Общество Хамов строилось на безжалостной эксплуатации оскопленных мальков и бесправного подкласса, состоявшего из особей женского пола, за редким и необязательным исключением отдельных высокородных самок; насильственное обращение с ними считалось нормой для всех особей мужского пола. Весьма примечательным (по крайней мере, для Культуры) было и то, что немногочисленные откорректированные особенности генетической конституции самих Хамов включали среди прочего восприятие самками полового акта – оргазменную разрядку лишили наслаждения, придав ей ярко выраженную болезненность, что, по мнению Хамов, стимулировало ответственное отношение к сексу как способу продолжения рода, а не потакало эгоистическим удовольствиям.
Охотиться на любимую дичь – искусственно откормленных древолазов, зоболапов, паравшей или кожелинников – Хам выезжал в небесной колеснице, запряженной быстрокрылами, которых искусственно поддерживали в постоянном напряжении и страхе; тщательно откорректированные нервные системы и феромонные рецепторы животных улавливали малейшее возбуждение хозяина, а исходящий от него запах внушал все возрастающий ужас и желание сбежать.
Генетически перепрограммированные дикие звери при виде Хамов впадали в безудержную панику и отчаянно бросались наутек.
Для чистки своих кожных покровов Хамы приспособили особых тварей – ксистеров, – чье усердие обеспечивалось безудержным аппетитом; зверьки до полного изнеможения поглощали отмершие клетки кожи и буквально лопались от обжорства.
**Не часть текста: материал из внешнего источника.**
-- ==== Sys2Proof/Certificates/Slice0/Obligations.lean ====
section
/-! DEFINITION. The statements for the provers: what the commands and the machine do, by the numbered rules of the spec. -/

open Sys2Proof Sys2Proof.Machine

/-! ## The machine as a whole -/

/-- A command reaches the state only through this: a step takes the command at the front of the queue and answers what `exec`
answers on the state with the queue's rest. On an empty queue a step is one tick of the block's own clock (the model's choice,
log entry 1). -/
def Obligations.StepRunsTheFrontCommand : Prop :=
  (∀ (c : Instr) (rest : List Instr) (s : State), s.pending = c :: rest → step s = exec c { s with pending := rest }) ∧
  (∀ s : State, s.pending = [] → step s = .next s.clockTick)

/-- The state after reset is sound: stores in canonical form, as many pins and units as the spec counts, nothing over its depth,
and no command waiting. -/
def Obligations.ResetIsSound : Prop :=
  State.reset.Sound ∧ State.reset.pending = []

/-- Every step keeps a sound state sound, whatever command runs or whether the clock ticks: the dictionary and the blocks stay in
canonical form, the pins and units as many as they are (R1, R108), and every store within its depth (R104, R418, R434, R464, R533, R539). -/
def Obligations.StepKeepsSound : Prop :=
  ∀ s t : State, s.Sound → step s = .next t → t.Sound

/-- R80, with R73, R84 and R85: every command but a swap's boundary and those that can start a pass through M0 leaves the active set of
every scope as it is, in a state with no swap of this very tick, which alone an event could still undo. -/
def Obligations.ActiveSetChangesOnlyBySwapOrPass : Prop :=
  ∀ (c : Instr) (s t : State), s.Sound → c.mayConfigure = false → (∀ u, s.sw.undo = some u → u.tick ≠ s.tick) → exec c s = .next t →
    t.active = s.active

/-- R1, with R62: POWER_ON with RESET_N high and no floating pin loads the latch, and SEAL0 at that release is the role: 1 the station
role, 0 the vehicle role; from then on every step, whatever command runs, keeps the latch and with it the role, but for the loss and
return of VDD_COC. -/
def Obligations.RoleFixedWhilePowered : Prop :=
  (∀ (s : State) (env : BootEnv), env.floats.toNat = 0 → ∃ t, exec (.powerOn true env) s = .next t ∧ t.plat.latchLoaded = true ∧
      t.plat.sealLatch = env.seals.toNat ∧ t.station = env.seals.toNat.testBit 0) ∧
  (∀ s t : State, s.Sound → s.plat.latchLoaded = true → s.pending.head? ≠ some .vddCocLoss →
    (∀ r env, s.pending.head? ≠ some (.powerOn r env)) → step s = .next t →
    t.plat.latchLoaded = true ∧ t.plat.sealLatch = s.plat.sealLatch ∧ t.station = s.station)

/-- No command puts a command into the queue or takes one out. R13, R41, R62, R65: only the commands of supplies, reset, clocks, wakes,
swaps and mode transitions touch what the block knows of its supplies, of RESET_N and PFAIL_N, of its clock and of its seal latch. -/
def Obligations.CommandsLeaveTheQueueAndThePlatform : Prop :=
  (∀ (c : Instr) (s t : State), s.Sound → exec c s = .next t → t.pending = s.pending) ∧
  (∀ (c : Instr) (s t : State), s.Sound → c.mayPower = false → c.mayConfigure = false → exec c s = .next t → t.plat = s.plat)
Одомашненных животных, составлявших основную пищу Хамов, разводили и содержали в особых условиях, обеспечивающих постоянный стресс, поскольку любой Хам, не переводящий метилацетилен попусту, считал мясо, пропитанное стрессовыми гормонами, самым вкусным блюдом по эту сторону горизонта событий.
Примеров накопилось множество; повсюду в Хамском обществе обнаруживались проявления искусных генетических манипуляций в безудержно эгоистичных целях, – впрочем, сами Хамы приравнивали их к альтруистичным, а любая другая раса решилась бы воспроизвести подобное исключительно в приступе самоубийственного мазохизма.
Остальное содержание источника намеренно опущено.